• Exercise prompt: Would you please copy out each entry exactly?

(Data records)

--------------------

-- ==== Sys2Proof/Certificates/Slice0/Obligations.lean ====
section
/-! DEFINITION. The statements for the provers, one definition each; OBLIGATIONS.json says which rule each one formalises. -/

open Sys2Proof Sys2Proof.Machine

/-! ### The commands: result, frame and completion -/

/-- R150: NOP does nothing, in any state; its word is 0x00000000, and any other word with OPC 0 is a CmdError. -/
def Obligations.NopChangesNothing : Prop :=
  decode 0x00000000#64 = .ok .nop ∧ (∀ s : State, exec .nop s = .next s) ∧
  ∀ (w : CmdWord) (s : State), opcField w = 0x00#8 → w ≠ 0x00000000#32 →
    issueCommand (w.setWidth 64) s = .next { s with status := { s.status with errCmd := true } }

/-- R151: CLRERR clears the three sticky bits and changes nothing else, READY among it; its word is 0x00000007, and any
other word with OPC 7 sets ERR_CMD and leaves the other bits as they were. -/
def Obligations.ClrerrClearsTheStickyBits : Prop :=
  decode 0x00000007#64 = .ok .clrerr ∧
  (∀ s : State, exec .clrerr s =
    .next { s with status := { ready := s.status.ready, errCfg := false, errCmd := false, errState := false } }) ∧
  ∀ (w : CmdWord) (s : State), opcField w = 0x07#8 → w ≠ 0x00000007#32 →
    issueCommand (w.setWidth 64) s = .next { s with status := { s.status with errCmd := true } }

/-- R125: with READY = 1 START loads ACC with ACT_INIT as stored and changes nothing else; with READY = 0 it is a
StateError; its word is 0x00000002, and any other word with OPC 2 is a CmdError. -/
def Obligations.StartLoadsTheInitialValue : Prop :=
  decode 0x00000002#64 = .ok .start ∧
  (∀ s : State, s.status.ready = true → exec .start s = .next { s with acc := s.act.init }) ∧
  (∀ s : State, s.status.ready = false →
    exec .start s = .next { s with status := { s.status with errState := true } }) ∧
  ∀ (w : CmdWord) (s : State), opcField w = 0x02#8 → w ≠ 0x00000002#32 →
    issueCommand (w.setWidth 64) s = .next { s with status := { s.status with errCmd := true } }

/-- R126: with READY = 1 FEED n (n from 0 to 8) folds the step over lanes 0 to n - 1 of DIN in increasing order into ACC
and changes nothing else, so FEED 0 leaves the state as it is; with READY = 0 it is a StateError and consumes no byte;
n above 8 is a CmdError; and FEED 8 gives the ACC of eight FEED 1 with the bytes in lane 0. -/
def Obligations.FeedConsumesTheLanesInOrder : Prop :=
  (∀ n : Byte, n.toNat ≤ 8 → decode (0#48 ++ n ++ 0x03#8) = .ok (.feed n)) ∧
  (∀ (n : Byte) (s : State), n.toNat ≤ 8 → s.status.ready = true →
    exec (.feed n) s = .next { s with
      acc := (List.range n.toNat).foldl (fun a k => crcStep s.act s.table a (s.din.extractLsb' (8 * k) 8)) s.acc }) ∧
  (∀ s : State, s.status.ready = true → exec (.feed 0#8) s = .next s) ∧
  (∀ (n : Byte) (s : State), n.toNat ≤ 8 → s.status.ready = false →
    exec (.feed n) s = .next { s with status := { s.status with errState := true } }) ∧
  (∀ (n : Byte) (s : State), 8 < n.toNat →
    issueCommand (0#48 ++ n ++ 0x03#8) s = .next { s with status := { s.status with errCmd := true } }) ∧
  ∀ s : State, s.status.ready = true → ∃ t, exec (.feed 8#8) s = .next t ∧
    t.acc = (List.range 8).foldl (fun a k =>
      match exec (.feed 1#8) { s with din := (s.din.extractLsb' (8 * k) 8).setWidth 64, acc := a } with
      | .next u => u.acc
      | _ => a) s.acc

/-- R127 with R122: with READY = 1 FINAL writes RESULT, whose bit i below ACT_WIDTH is bit i of ACC XOR bit i of
ACT_XOROUT, complemented exactly when REFOUT is 0, and whose bits from ACT_WIDTH on are 0; ACC and everything else
are kept.  With READY = 0 it is a StateError, and any word with OPC 4 but 0x00000004 is a CmdError. -/
def Obligations.FinalWritesTheChecksum : Prop :=
  decode 0x00000004#64 = .ok .final ∧
  (∀ s : State, s.status.ready = true → ∃ r : Word, exec .final s = .next { s with result := r } ∧
    ∀ i : Nat, i < 64 → r.getLsbD i = (decide (i < s.act.width.toNat) &&
      ((s.acc.getLsbD i ^^ s.act.xorout.getLsbD i) ^^ !s.act.refout))) ∧
  (∀ s : State, s.status.ready = false →
    exec .final s = .next { s with status := { s.status with errState := true } }) ∧
  ∀ (w : CmdWord) (s : State), opcField w = 0x04#8 → w ≠ 0x00000004#32 →
    issueCommand (w.setWidth 64) s = .next { s with status := { s.status with errCmd := true } }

--------------------

• Task response:
-- ==== Sys2Proof/Certificates/Slice0/Obligations.lean ====
section
/-! DEFINITION. The statements for the provers, one definition each; OBLIGATIONS.json says which rule each one formalises. -/

open Sys2Proof Sys2Proof.Machine

/-! ### The commands: result, frame and completion -/

/-- R150: NOP does nothing, in any state; its word is 0x00000000, and any other word with OPC 0 is a CmdError. -/
def Obligations.NopChangesNothing : Prop :=
  decode 0x00000000#64 = .ok .nop ∧ (∀ s : State, exec .nop s = .next s) ∧
  ∀ (w : CmdWord) (s : State), opcField w = 0x00#8 → w ≠ 0x00000000#32 →
    issueCommand (w.setWidth 64) s = .next { s with status := { s.status with errCmd := true } }

/-- R151: CLRERR clears the three sticky bits and changes nothing else, READY among it; its word is 0x00000007, and any
other word with OPC 7 sets ERR_CMD and leaves the other bits as they were. -/
def Obligations.ClrerrClearsTheStickyBits : Prop :=
  decode 0x00000007#64 = .ok .clrerr ∧
  (∀ s : State, exec .clrerr s =
    .next { s with status := { ready := s.status.ready, errCfg := false, errCmd := false, errState := false } }) ∧
  ∀ (w : CmdWord) (s : State), opcField w = 0x07#8 → w ≠ 0x00000007#32 →
    issueCommand (w.setWidth 64) s = .next { s with status := { s.status with errCmd := true } }

/-- R125: with READY = 1 START loads ACC with ACT_INIT as stored and changes nothing else; with READY = 0 it is a
StateError; its word is 0x00000002, and any other word with OPC 2 is a CmdError. -/
def Obligations.StartLoadsTheInitialValue : Prop :=
  decode 0x00000002#64 = .ok .start ∧
  (∀ s : State, s.status.ready = true → exec .start s = .next { s with acc := s.act.init }) ∧
  (∀ s : State, s.status.ready = false →
    exec .start s = .next { s with status := { s.status with errState := true } }) ∧
  ∀ (w : CmdWord) (s : State), opcField w = 0x02#8 → w ≠ 0x00000002#32 →
    issueCommand (w.setWidth 64) s = .next { s with status := { s.status with errCmd := true } }

/-- R126: with READY = 1 FEED n (n from 0 to 8) folds the step over lanes 0 to n - 1 of DIN in increasing order into ACC
and changes nothing else, so FEED 0 leaves the state as it is; with READY = 0 it is a StateError and consumes no byte;
n above 8 is a CmdError; and FEED 8 gives the ACC of eight FEED 1 with the bytes in lane 0. -/
def Obligations.FeedConsumesTheLanesInOrder : Prop :=
  (∀ n : Byte, n.toNat ≤ 8 → decode (0#48 ++ n ++ 0x03#8) = .ok (.feed n)) ∧
  (∀ (n : Byte) (s : State), n.toNat ≤ 8 → s.status.ready = true →
    exec (.feed n) s = .next { s with
      acc := (List.range n.toNat).foldl (fun a k => crcStep s.act s.table a (s.din.extractLsb' (8 * k) 8)) s.acc }) ∧
  (∀ s : State, s.status.ready = true → exec (.feed 0#8) s = .next s) ∧
  (∀ (n : Byte) (s : State), n.toNat ≤ 8 → s.status.ready = false →
    exec (.feed n) s = .next { s with status := { s.status with errState := true } }) ∧
  (∀ (n : Byte) (s : State), 8 < n.toNat →
    issueCommand (0#48 ++ n ++ 0x03#8) s = .next { s with status := { s.status with errCmd := true } }) ∧
  ∀ s : State, s.status.ready = true → ∃ t, exec (.feed 8#8) s = .next t ∧
    t.acc = (List.range 8).foldl (fun a k =>
      match exec (.feed 1#8) { s with din := (s.din.extractLsb' (8 * k) 8).setWidth 64, acc := a } with
      | .next u => u.acc
      | _ => a) s.acc

/-- R127 with R122: with READY = 1 FINAL writes RESULT, whose bit i below ACT_WIDTH is bit i of ACC XOR bit i of
ACT_XOROUT, complemented exactly when REFOUT is 0, and whose bits from ACT_WIDTH on are 0; ACC and everything else
are kept.  With READY = 0 it is a StateError, and any word with OPC 4 but 0x00000004 is a CmdError. -/
def Obligations.FinalWritesTheChecksum : Prop :=
  decode 0x00000004#64 = .ok .final ∧
  (∀ s : State, s.status.ready = true → ∃ r : Word, exec .final s = .next { s with result := r } ∧
    ∀ i : Nat, i < 64 → r.getLsbD i = (decide (i < s.act.width.toNat) &&
      ((s.acc.getLsbD i ^^ s.act.xorout.getLsbD i) ^^ !s.act.refout))) ∧
  (∀ s : State, s.status.ready = false →
    exec .final s = .next { s with status := { s.status with errState := true } }) ∧
  ∀ (w : CmdWord) (s : State), opcField w = 0x04#8 → w ≠ 0x00000004#32 →
    issueCommand (w.setWidth 64) s = .next { s with status := { s.status with errCmd := true } }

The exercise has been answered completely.